Tuesday, July 10, 2007
Mirror of Projectfiles.com / lfw.sourceforge.net rc.firewall
Having just completed a set of instructions for a group of Linux newbies on how to set up a firewall, I then discovered that my favourite Linux iptables firewall script has all-but gone from the Internet. I checked Google, both "official" websites (including the Freshmeat.net mirror) and archive.org. Still no joy. Luckily I had kept a copy of this GPL script, which I have mirrored.

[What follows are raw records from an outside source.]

-- ==== Sys2Proof/Laws/Host.lean ====
section
/-! SUPPORT. What signalling, posting, sending and completing leave alone: the end of a command takes it off the outstanding list and touches the ports, the pair, the staged clusters' tags and the output only. -/

namespace Sys2Proof.Laws

set_option Elab.async false

open Sys2Proof Sys2Proof.Machine

variable (s : State)

/-! ### signal -/

@[simp] theorem signal_pending (p : Port) (v : Fin 65) : (s.signal p v).pending = s.pending := by
  unfold State.signal; dsimp only; split; · rfl
  split; · rfl
  split <;> rfl

@[simp] theorem signal_sys (p : Port) (v : Fin 65) : (s.signal p v).sys = s.sys := by
  unfold State.signal; dsimp only; split; · rfl
  split; · rfl
  split <;> rfl

@[simp] theorem signal_ev (p : Port) (v : Fin 65) : (s.signal p v).ev = s.ev := by
  unfold State.signal; dsimp only; split; · rfl
  split; · rfl
  split <;> rfl

@[simp] theorem signal_bridle (p : Port) (v : Fin 65) : (s.signal p v).bridle = s.bridle := by
  unfold State.signal; dsimp only; split; · rfl
  split; · rfl
  split <;> rfl

@[simp] theorem signal_bridleTie (p : Port) (v : Fin 65) : (s.signal p v).bridleTie = s.bridleTie := by
  unfold State.signal; dsimp only; split; · rfl
  split; · rfl
  split <;> rfl

@[simp] theorem signal_cmds (p : Port) (v : Fin 65) : (s.signal p v).cmds = s.cmds := by
  unfold State.signal; dsimp only; split; · rfl
  split; · rfl
  split <;> rfl

@[simp] theorem signal_vols (p : Port) (v : Fin 65) : (s.signal p v).vols = s.vols := by
  unfold State.signal; dsimp only; split; · rfl
  split; · rfl
  split <;> rfl

@[simp] theorem signal_params (p : Port) (v : Fin 65) : (s.signal p v).params = s.params := by
  unfold State.signal; dsimp only; split; · rfl
  split; · rfl
  split <;> rfl

@[simp] theorem signal_flash (p : Port) (v : Fin 65) : (s.signal p v).flash = s.flash := by
  unfold State.signal; dsimp only; split; · rfl
  split; · rfl
  split <;> rfl

@[simp] theorem signal_bays (p : Port) (v : Fin 65) : (s.signal p v).bays = s.bays := by
  unfold State.signal; dsimp only; split; · rfl
  split; · rfl
  split <;> rfl

@[simp] theorem signal_pool (p : Port) (v : Fin 65) : (s.signal p v).pool = s.pool := by
  unfold State.signal; dsimp only; split; · rfl
  split; · rfl
  split <;> rfl

@[simp] theorem signal_hnd (p : Port) (v : Fin 65) : (s.signal p v).hnd = s.hnd := by
  unfold State.signal; dsimp only; split; · rfl
  split; · rfl
  split <;> rfl

@[simp] theorem signal_stg (p : Port) (v : Fin 65) : (s.signal p v).stg = s.stg := by
  unfold State.signal; dsimp only; split; · rfl
  split; · rfl
  split <;> rfl

@[simp] theorem signal_mem (p : Port) (v : Fin 65) : (s.signal p v).mem = s.mem := by
  unfold State.signal; dsimp only; split; · rfl
  split; · rfl
  split <;> rfl

@[simp] theorem signal_pair (p : Port) (v : Fin 65) : (s.signal p v).pair = s.pair := by
  unfold State.signal; dsimp only; split; · rfl
  split; · rfl
  split <;> rfl

/-! ### signalQueue -/

@[simp] theorem signalQueue_pending (p : Port) (q : QueueNo) : (s.signalQueue p q).pending = s.pending := by
  simp [State.signalQueue, State.onQueue]

@[simp] theorem signalQueue_sys (p : Port) (q : QueueNo) : (s.signalQueue p q).sys = s.sys := by
  simp [State.signalQueue, State.onQueue]

@[simp] theorem signalQueue_ev (p : Port) (q : QueueNo) : (s.signalQueue p q).ev = s.ev := by
  simp [State.signalQueue, State.onQueue]

@[simp] theorem signalQueue_bridle (p : Port) (q : QueueNo) : (s.signalQueue p q).bridle = s.bridle := by
  simp [State.signalQueue, State.onQueue]

@[simp] theorem signalQueue_bridleTie (p : Port) (q : QueueNo) : (s.signalQueue p q).bridleTie = s.bridleTie := by
  simp [State.signalQueue, State.onQueue]

@[simp] theorem signalQueue_cmds (p : Port) (q : QueueNo) : (s.signalQueue p q).cmds = s.cmds := by
  simp [State.signalQueue, State.onQueue]

@[simp] theorem signalQueue_vols (p : Port) (q : QueueNo) : (s.signalQueue p q).vols = s.vols := by
  simp [State.signalQueue, State.onQueue]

For those people who have had trouble finding the script that's been hosted at both ProjectFiles.com and http://lfw.sourceforge.net you can download the rc.firewall script at the following address:
http://www.ledow.org.uk/linux/
This is the 2.0 "final" version. I have the documentation mirrored too. Oh, and I assume that the reason that the archive.org site has no mirror is that the author wants no more to do with it. So be polite if you do need to contact them (the above file has their email address etc.) and don't bother me for support, either! (You probably couldn't afford me!).